As great as Planto's idea was (and trust me, if anyone deserves to be enshrined in university history, it's Planto), reading week is everything that it isn't supposed to be. My reading week usually turns into "no way am I picking up a book, I'm on vacation" week after the first 24 hours. I usually return from reading week less excited to be in school than I was before. And no ... reading week does nothing to help keep me awake in lectures. Caffeine is still the only thing that works.

BUT--reading week still rocks. And nothing, and I mean NOTHING, is more fun to brag about than having TWO reading weeks. Nipissing students ... for all the times your friends might poke fun at you for "going up north" to school, or laugh because your school is too small to have a football team or an awesome swimming pool or a humongous library, get ready ... because they're about to be blown away when you tell them you have--that's right--TWO reading weeks!
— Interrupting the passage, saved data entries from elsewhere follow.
theorem Vc.HqOnly.refl (s : Vc) : s.HqOnly s := ⟨s.regs, s.host, [], by rw [List.append_nil]⟩
theorem Vc.HqOnly.trans {s t u : Vc} (h : s.HqOnly t) (h' : t.HqOnly u) : s.HqOnly u := by
  obtain ⟨_, _, l, rfl⟩ := h
  obtain ⟨_, _, l', rfl⟩ := h'
  exact ⟨_, _, l ++ l', by rw [← List.append_assoc]⟩
theorem Vc.HqOnly.wr {s t : Vc} (f : Fld) (v i j : Nat) (h : s.HqOnly t) : s.HqOnly (t.wr f v i j) := by
  obtain ⟨_, _, _, rfl⟩ := h
  exact ⟨_, _, _, rfl⟩
theorem Vc.HqOnly.emit {s t : Vc} (e : Emit) (h : s.HqOnly t) : s.HqOnly (t.emit e) := by
  obtain ⟨_, _, l, rfl⟩ := h
  exact ⟨_, _, l ++ [e], by unfold Vc.emit; rw [← List.append_assoc]⟩
theorem Vc.HqOnly.setHost {s t : Vc} (x : HostSt) (h : s.HqOnly t) : s.HqOnly { t with host := x } := by
  obtain ⟨_, _, _, rfl⟩ := h
  exact ⟨_, _, _, rfl⟩
theorem Vc.HqOnly.ite {s t u : Vc} (c : Prop) (_ : Decidable c) (h : s.HqOnly t) (h' : s.HqOnly u) : s.HqOnly (if c then t else u) := by
  split <;> assumption
theorem Vc.HqOnly.fold {α : Type} {s : Vc} (f : Vc → α → Vc) (hf : ∀ t a, s.HqOnly t → s.HqOnly (f t a)) (l : List α) (t : Vc)
    (h : s.HqOnly t) : s.HqOnly (l.foldl f t) := by
  induction l generalizing t with
  | nil => exact h
  | cons a l ih => exact ih _ (hf _ _ h)
theorem Vc.HqOnly.msix {s t : Vc} (v : Nat) (h : s.HqOnly t) : s.HqOnly (t.msix v) :=
  .ite _ _ h (.ite _ _ (.wr _ _ _ _ h) (.emit _ h))
theorem Vc.HqOnly.irq {s t : Vc} (v : Nat) (h : s.HqOnly t) : s.HqOnly (t.irq v) :=
  .ite _ _ h (.ite _ _ (.msix _ (.wr _ _ _ _ h)) (.wr _ _ _ _ h))
theorem Vc.HqOnly.post {s t : Vc} (d : Desc) (a b c : Nat) (h : s.HqOnly t) : s.HqOnly (t.post d a b c) := by
  unfold Vc.post
  dsimp only
  have h1 : ∀ (p : Prop) (hp : Decidable p) (x : Vc) (c v : Nat), s.HqOnly x → s.HqOnly (if p then x.wr CQ.STATUS.PHASE v c else x) :=
    fun p hp x c v hx => .ite _ _ (.wr _ _ _ _ hx) hx
  refine .ite _ _ (.msix _ (.setHost _ (.setHost _ (h1 _ _ _ _ _ (.wr _ _ _ _ (.emit _ h)))))) (.setHost _ (h1 _ _ _ _ _ (.wr _ _ _ _ (.emit _ h))))
theorem Vc.HqOnly.checkHalted {s t : Vc} (q : Nat) (h : s.HqOnly t) : s.HqOnly (t.checkHalted q) := .ite _ _ (.irq _ (.wr _ _ _ _ h)) h
theorem Vc.HqOnly.postOne {s t : Vc} (i : Nat) (h : s.HqOnly t) : s.HqOnly (t.postOne i) := by
  unfold Vc.postOne
  split
  · split
    · exact .ite _ _ (.setHost _ h) (.ite _ _ (.checkHalted _ (.setHost _ (.post _ _ _ _ h))) h)
    · exact h
  · exact h
theorem Vc.HqOnly.haltSq {s t : Vc} (q a b c : Nat) (h : s.HqOnly t) : s.HqOnly (t.haltSq q a b c) :=
  .setHost _ (.wr _ _ _ _ (.wr _ _ _ _ (.wr _ _ _ _ (.wr _ _ _ _ h))))
theorem Vc.HqOnly.endDesc {s t : Vc} (d : Desc) (a b c : Nat) (h : s.HqOnly t) : s.HqOnly (t.endDesc d a b c) := by
  unfold Vc.endDesc
  exact .ite _ _ (.haltSq _ _ _ _ (.setHost _ h)) (.ite _ _ (.haltSq _ _ _ _ (.setHost _ h)) (.ite _ _ (.haltSq _ _ _ _ (.setHost _ h)) (.setHost _ h)))
theorem Vc.HqOnly.startOne {s t : Vc} (i : Nat) (h : s.HqOnly t) : s.HqOnly (t.startOne i) := by
  unfold Vc.startOne
  split
  · exact .ite _ _ (.ite _ _ (.endDesc _ _ _ _ h) (.setHost _ h)) h
  · exact h
theorem Vc.HqOnly.pump {s t : Vc} (h : s.HqOnly t) : s.HqOnly t.pump :=
  .fold _ (fun _ _ hx => .postOne _ hx) _ _ (.fold _ (fun _ _ hx => .startOne _ hx) _ _ (.fold _ (fun _ _ hx => .postOne _ hx) _ _ h))
theorem Vc.HqOnly.finishAt {s t : Vc} (i st de tk : Nat) (h : s.HqOnly t) : s.HqOnly (t.finishAt i st de tk) := by
  unfold Vc.finishAt
  split
  · exact h
  · exact .ite _ _ h (.checkHalted _ (.pump (.endDesc _ _ _ _ h)))
theorem Vc.HqOnly.finish {s t : Vc} (i st de : Nat) (h : s.HqOnly t) : s.HqOnly (t.finish i st de) := h.finishAt _ _ _ _
theorem Vc.HqOnly.wait {s t : Vc} (i a : Nat) (h : s.HqOnly t) : s.HqOnly (t.wait i a) := .setHost _ h
theorem Vc.HqOnly.modDesc {s t : Vc} (i : Nat) (f : Desc → Desc) (h : s.HqOnly t) : s.HqOnly (t.modDesc i f) := .setHost _ h
theorem Vc.HqOnly.holdDesc {s t : Vc} (i : Nat) (b : HostBuf) (h : s.HqOnly t) : s.HqOnly (t.holdDesc i b) := .setHost _ h
theorem Vc.HqOnly.writeBuf {s t : Vc} (d : Desc) (a : Nat) (b : List Nat) (n : Nat) (h : s.HqOnly t) : s.HqOnly (t.writeBuf d a b n) :=
  .ite _ _ (.finish _ _ _ (.emit _ h)) (.finish _ _ _ h)
theorem Vc.HqOnly.out {s t : Vc} (h : s.HqOnly t) : ∃ l, t.out = s.out ++ l := by
  obtain ⟨_, _, l, rfl⟩ := h
  exact ⟨l, rfl⟩
theorem Vc.HqOnly.mem {s t : Vc} (h : s.HqOnly t) (e : Emit) (he : e ∈ s.out) : e ∈ t.out := by
  obtain ⟨_, _, l, rfl⟩ := h
  exact List.mem_append_left _ he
Nothing makes friends more jealous than when you "casually" mention to them they you won't be heading back to school after Thanksgiving ... you've decided to take a week off. Nothing makes friends more jealous than "casually" reminding them, during February reading week, that this is your SECOND reading week ... and that you're likely to do something even more fun this reading week, simply because you've been planning since last autumn's reading week.

If there is one thing that should stir pride in every Nipissing student's heart, it would be this: that we are so intelligent, so studious, that our professors allow us to have two weeks of vacation every academic year.

Never mind that most of us use one week for a teaching placement, or that there is likely to be a very boring and unremarkable ACTUAL reason that we have two reading weeks. None of that is quite as important as bragging about having those two weeks.

So as you depart for your SECOND reading week of the school year, fellow erudites, try to remember those other students out there who many not have quite as much as we have. Share the love ... treat everyone around you with kindness ... and if a really good opportunity comes up, "casually" mention how great it is to be a Nipissing student and have TWO reading weeks!